Chapter 1
Introduction

1.1 Motivation

As the Internet resp. the World Wide Web (WWW) is gaining more and more popularity, servers have to handle more requests accordingly. The more people (or simply clients) request resources (in this case files) from web servers, the faster servers have to accept and process the requests. To cope with these requirements programmers as well as system administrators must take countermeasures.

From the very beginning of the WWW the requirements for servers have not only changed from the view of traffic, but also from the type of content they deliver to the client. Initially static pages had to be served, today – in 2005 – content is usually taken from a database, and dynamically generated pages are to be transferred.

This development takes the main source of load away from the operating system responsible for reading the files from the hard disk or another type of memory and shifts it to the program that dynamically generates the page.

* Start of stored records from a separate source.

-- ==== Sys2Proof/Tests/Slice0.lean ====
section
/-! SUPPORT. Tests: words that decode as the spec encodes them, ill-formed instructions, single steps with values that spec/ works out,
and a state for the hypotheses of each statement. -/

section

set_option Elab.async false

open Sys2Proof Sys2Proof.Machine

/-! ## Small states -/

/-- A package with one context and one resident thread on core 0, at word 0 of an image of eight words, with a page of scratch. -/
def Sys2Proof.Tests.base : State :=
  { State.reset with
    boot := { (default : Boot) with running := true }, ctxs := [(0, fetchCtx)], threads := [(0, fetchThread)], cores := [(0, { (default : CoreSt) with overlay := [0] })],
    images := [(0, { (default : Image) with resident := true, text := List.replicate 8 0x02000000#32, dataBytes := 64, scratchG := 1 })], verNext := 2 }

/-- The base state with the thread changed. -/
def Sys2Proof.Tests.on (f : Thread → Thread) : State := Sys2Proof.Tests.base.updThr 0 f

/-- The base state with the frame changed. -/
def Sys2Proof.Tests.frm (f : Frame → Frame) : State := Sys2Proof.Tests.on fun t => { t with live := f t.live }

/-- The base state with values in x registers. -/
def Sys2Proof.Tests.xs (l : List (Nat × W64)) : State :=
  Sys2Proof.Tests.frm fun f => { f with x := l.foldl (fun m e => m.put e.1 { val := e.2, taint := 0, sat := false }) f.x }

/-- The state after an outcome that goes on. -/
def Sys2Proof.Tests.got (o : Out) : State :=
  match o with
  | .next t => t
  | _ => default

open Sys2Proof.Tests

/-- Words of the SC class, each composed from the fields of its row in spec/opcode_table.json. -/
theorem test_decode_sc : ∀ p ∈ ([
    (0x01E9E000, .add 29 7 16), (0x01A74C01, .sub 20 29 6), (0x0154F802, .and 10 19 28), (0x010A6403, .or 1 9 18), (0x01B7D004, .xor 22 31 8),
    (0x01657E05, .andn 12 21 31), (0x0112EA06, .orn 2 11 21), (0x01C09607, .xnor 24 2 11), (0x01760208, .shl 14 24 1),
    (0x012BAE09, .shr 5 14 23), (0x01D91A0A, .sra 27 4 13), (0x018E860B, .rol 17 26 3), (0x013C320C, .ror 7 16 25), (0x01E9A010, .mul 29 6 16),
    (0x019F0C11, .mulh 19 28 6), (0x014CF812, .mulhu 9 19 28), (0x01FA6413, .mulhsu 31 9 18), (0x01B7D014, .div 22 31 8),
    (0x01657C15, .divu 12 21 30), (0x0112E816, .rem 2 11 20), (0x01C05417, .remu 24 1 10), (0x0175C218, .min 14 23 1),
    (0x01236E19, .max 4 13 23), (0x01D11A1A, .minu 26 4 13), (0x0186861B, .maxu 16 26 3), (0x013C321C, .seq 7 16 25), (0x01E99E1D, .slt 29 6 15),
    (0x019F0A1E, .sltu 19 28 5), (0x014C8020, .clz 9 18), (0x01FA0021, .ctz 31 8), (0x01AF8022, .popc 21 30), (0x015D4023, .brev 11 21),
    (0x010AC224, .sext 1 11 .h), (0x01C04425, .zext 24 1 .w), (0x0275F620, .addi 14 23 13856), (0x03236556, .andi 4 13 9558),
    (0x04D0D48C, .ori 26 3 5260), (0x058643C3, .xori 16 25 963), (0x0633C039, .shli 6 15 57), (0x07E1802F, .shri 28 6 47),
    (0x08970025, .srai 18 28 37), (0x094C809B, .slti 9 18 155), (0x0AFA2FD1, .sltiu 31 8 12241), (0x0BAF9F07, .muli 21 30 7943),
    (0x1E58A4D4, .lis 11 42196), (0x1F0F940A, .lihs 1 496650)] : List (Nat × Instr)), decodeWord p.1 = .ok p.2 := by
  decide +kernel

/-- Words of the SB class, each composed from the fields of its row in spec/opcode_table.json. -/
theorem test_decode_sb : ∀ p ∈ ([
    (0x2170ECAA, .beq 23 1 27818), (0x22DBDBE0, .bne 13 23 23520), (0x2436CB16, .blt 3 13 19222), (0x27A1BA4C, .bge 26 3 14924),
    (0x290CA982, .bltu 16 25 10626), (0x2A6798B8, .bgeu 6 15 6328), (0x2DC01E85, .jal 28 7813), (0x2F2DF725, .jalr 18 27 30501),
    (0x30040000, .loop 8), (0x30100000, .knext), (0x30200000, .tend), (0x3035D004, .spawn 11 20 4), (0x30400061, .join 97),
    (0x30500097, .leave 151), (0x306000CD, .bar 205), (0x3071806C, .gqry 3 108), (0x30800000, .yield), (0x30978000, .tsub 15),
    (0x30A00000, .ckpt), (0x30BE0005, .movb 28 5), (0x30C00001, .gsel 1), (0x321200B1, .waitf 72 177), (0x325F81E7, .setf 126 487),
    (0x32AD0000, .clrf 180), (0x32FAA600, .waitfx 234 19), (0x33081400, .fread 32 10), (0x3560A640, .waitc 22 1 9 18), (0x361A0000, .tclr 13),
    (0x36401800, .tclrv 3), (0x36800000, .tclrc), (0x36DE0600, .tqry 15 24), (0x380282CE, .sysrd 5 718), (0x38106E04, .syswr 27 516),
    (0x382003D1, .trap 977), (0x38300307, .bkpt 775), (0x38400000, .eret), (0x385A7400, .tlbinv 20 29), (0x38654C01, .wpset 10 19 1),
    (0x38700001, .wpclr 1), (0x388B008F, .cntclaim 22 143), (0x38900064, .cntrel 100), (0x38A13000, .kegsave 2 12), (0x38BC0800, .kegload 24 2),
    (0x38C78018, .flowdef 15 24), (0x38D2B807, .winset 5 14 7)] : List (Nat × Instr)), decodeWord p.1 = .ok p.2 := by
  decide +kernel

/-- Words of the SM class, each composed from the fields of its row in spec/opcode_table.json. -/
theorem test_decode_sm : ∀ p ∈ ([
    (0x4191A297, .ld .d 4 13 663), (0x42E871CD, .ldu .h 26 3 4557), (0x44C34103, .st .h 16 26 259), (0x471A0E80, .lds .w 6 16 .panel .acq),
    (0x49F4D100, .sts .d 29 6 .pod .rel), (0x4A99F001, .atomw 9 19 28 .add .path .acq), (0x4C14C846, .atomd 1 9 18 .and .thread .rel),
    (0x4F6FA006, .casw 22 31 8 .thread .rel), (0x50CAF80B, .casd 12 21 30 .core .ar), (0x52855640, .fence 66 171 .core),
    (0x5500314B, .pref .rlc 1 4427), (0x56DC2000, .rcm .wb 23 1)] : List (Nat × Instr)), decodeWord p.1 = .ok p.2 := by
  decide +kernel

/-- Words of the VL class, each composed from the fields of its row in spec/opcode_table.json. -/
theorem test_decode_vl : ∀ p ∈ ([
    (0x6123B920, .vld 36 14 7 288), (0x62D11B80, .vlds 26 4 13 6 .e8), (0x648EA359, .vldx 17 26 35 1 false 3 1), (0x663C0000, .vbindi 7 16),
    (0x69E80000, .vunbindi 61), (0x6B9F2D2F, .vldt 51 28 5 1327), (0x6D4CA465, .vldb 41 18 4 1125), (0x7E5F6400, .vlwait 95 200),
    (0x7F95FF80, .vlset 149 511)] : List (Nat × Instr)), decodeWord p.1 = .ok p.2 := by
  decide +kernel

/-- Words of the VS class, each composed from the fields of its row in spec/opcode_table.json. -/
theorem test_decode_vs : ∀ p ∈ ([
    (0xA05D7207, .vst 11 21 6 519), (0xA212E940, .vsts 2 11 20 5 .e8), (0xA5C04AF7, .vstx 56 1 10 3 true 2 7), (0xA775C000, .vbindo 46 23),
    (0xA9200000, .vunbindo 36), (0xAAD0EE16, .vstt 26 3 5 1558), (0xAC866353, .vatoma 16 25 35 .f32 1 .cluster), (0xAE340800, .vstrw 6 16 1),
    (0xBE7C7300, .vswait 124 230), (0xBFB30E00, .vsset 179 28)] : List (Nat × Instr)), decodeWord p.1 = .ok p.2 := by
  decide +kernel

/-- Words of the VA class, each composed from the fields of its row in spec/opcode_table.json. -/
theorem test_decode_va : ∀ p ∈ ([
    (0x80D2976E, .vadd 41 18 59 3 true false), (0x813E462D, .vsub 31 8 49 3 false true), (0x81ABF4E6, .vmul 21 62 39 1 true false),
    (0x8217A3DD, .vfma 11 52 30 7 false true), (0x82835296, .vfnma 1 42 20 5 true false), (0x836F094D, .vmin 55 33 10 3 false true),
    (0x83DAB826, .vmax 45 23 1 1 true false), (0x8448681A, .vabs 36 13 6 true), (0x84B4180C, .vneg 26 3 3 false),
    (0x8521CC4D, .vdiv 16 57 34 3 false true), (0x858D7804, .vsqrt 6 47 1 false), (0x8679281E, .vrsq 60 37 7 true),
    (0x86E4D814, .vexp2 50 27 5 false), (0x8750900E, .vlog2 40 18 3 true), (0x87BC4004, .vfclass 30 8 1 false),
    (0x88553A0A, .vcmp 5 .lt 39 16 2 true false), (0x8897A3AA, .vsel 11 52 29 2 true false), (0x89035275, .vand 1 42 19 5 false true),
    (0x89EF012E, .vor 55 32 9 3 true false), (0x8A5AB025, .vxor 45 22 1 1 false true), (0x8AC666DE, .vshl 35 12 54 7 true false),
    (0x8B321D95, .vshr 25 3 44 5 false true), (0x8B9FCC4E, .vsra 15 57 34 3 true false), (0x8C0D7EF5, .vcvt 6 47 .n16 .sr 21),
    (0x8CF929C0, .vpack 60 37 .n32), (0x8D64D9E2, .vunpk 50 27 .n64 true), (0x8DD08806, .vred 40 17 .add 1 true),
    (0x8E3C3806, .vargmax 30 7 1 true), (0x8EA9ECE6, .vperm 20 61 39 1 true false), (0x8F15A758, .vrot 10 52 29 6 false),
    (0x8F82028C, .vbcast 1 10 3), (0x906F0248, .vextr 55 32 9 2 false), (0x90DA0008, .viota 45 2), (0x91466016, .vmov 35 12 5 true),
    (0x9180C840, .vdrop 25 2), (0x921FC00A, .vcnt 15 56 2 true), (0x928B7306, .vmix 5 46 24 1 true false), (0x9377281A, .vunif 59 37 6 true),
    (0x93E2D896, .vaddx 49 27 4 5 true false), (0x94508F4D, .vmulx 40 17 58 3 false true), (0x94BC3E06, .vfmax 30 7 48 1 true false),
    (0x954B8400, .kop 4 5 6 1), (0x9594C000, .kpopc 10 3), (0x96000080, .vsett 128), (0x966C0000, .vsettXa 22),
    (0x96D8B01E, .vtagr 44 22 7 true), (0x9744601A, .vrnd 34 12 .rne 6 true), (0x97B2156D, .vscale 25 2 43 3 false true),
    (0x9F83EF00, .vawait 15 376), (0x9FD155C0, .vaset 69 174)] : List (Nat × Instr)), decodeWord p.1 = .ok p.2 := by
  decide +kernel

/-- Words of the MX class, each composed from the fields of its row in spec/opcode_table.json. -/
theorem test_decode_mx : ∀ p ∈ ([
    (0xC0842000, .mclaim .ab 2 1), (0xC31B2000, .mrel .cb 13 9), (0xC417A380, .mxfer .wb 11 26 14), (0xC6E9E000, .mldw 29 7 16),
    (0xC89F4CF0, .mlda 19 29 6 15), (0xCA56790F, .mpass 10 51 12 true 15), (0xCC0D2405, .mpassat 1 41 2 false 5),
    (0xCEDF4480, .mdrain 6 31 8 18 .f32), (0xD18AF900, .mdrainv 12 21 30 8), (0xD24D7C00, .mdrainp 2 3 5 30), (0xD50EA000, .mzero 7 5),
    (0xD6770100, .mldv 14 56 1), (0xDE043700, .mxwait 4 110), (0xDF3BD200, .mxset 59 420)] : List (Nat × Instr)), decodeWord p.1 = .ok p.2 := by
  decide +kernel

Also computer hardware has evolved. This makes it possible to have web pages generated the way they are today. Generally speaking, servers are capable of serving most pages in quite a reasonable amount of time. This is true as long as only a small number of visitors request pages to be generated. The larger the number of clients, the more pages have to be generated simultaneously. Multi-tasking enables servers to do so, but CPU capacity is limited.

If it was only for system administrators, they would add more hardware power (for instance clustering servers, load balancing). Often this can be done only to a certain extent, mainly due to financial but also for logistical reasons. From a programmer’s view, however, algorithms can be optimized (consider an algorithm in O(n2) on a fast computer which can easily be overtaken by a slower one running an O(n)) but also by caching techniques.

The basis for this diploma thesis will be the analysis of caching strategies for this scenario. They will be used to speed up an existing application. The combination of various methods will be tested and benchmarked to reach a stage at which the application runs at reasonable speed even under high load.

1.2 Method

We will explore the topic of this thesis using an existing web site (Bandnews.org) as an example to which the caching strategies are applied.

The site consists of an underlying structure which is common to each page. Therefore the examination is not solely restricted to standard pages but also a skeleton page is taken into account. To compare the pages we measure the time for delivery on a single system (i.e. on an Intel PC, see 5.5.2). Due to the nature of different computer systems these results are only valid in a relative way. This method still produces significant results because the differences between versions are at a similar level on faster or slower systems.

We simulate high load on the page using a load generator which effectively makes the server deliver pages simultaneously.

We examine single pages using a profiler – a tool that measures not only the overall performance of page generation, but also the time consumed by single function calls.

1.3 Expected Results

As a result of this work we expect a web application, that delivers pages multiple times faster than an uncached version of the site (considering repetitive calls to have the caching taken into account).

As methods for revealing bottlenecks within the application also faster delivery is expected for the first call of a web page. This is only considered as a side effect. The thesis will concentrate on caching pages or parts of pages.

1.4 Outline of the Thesis

The paper is organized as follows:

In the first part we will present the application as well as the used tools. As application the web site Bandnews.org (see Section 3.1) was chosen. Tools used are the Apache HTTP Server (Section 4.1), PHP (Section 4.2), MySQL (Section 4.3), Smarty (Section 4.4), Squid (Section 4.5), APC (Section 4.6), APD (Section 4.7), and ab (Section 4.8).

The second part, the central part of this diploma thesis, describes and evaluates the caching strategies to be applied.

In Section 5 we test the original site and chose pages for later evaluation.

The following sections deal with each technique in detail and provide benchmarking results which are analyzed and discussed. These sections include Squid (Section 6), APC (Section 7), MySQL (Section 8), and Smarty Caching (Section 9).

In the conclusion (Section 10) we review the results as a whole. Section 10.1 gives an outlook of how future work can further improve the performance.

The appendix includes source listings and lists of figures, tables and listings.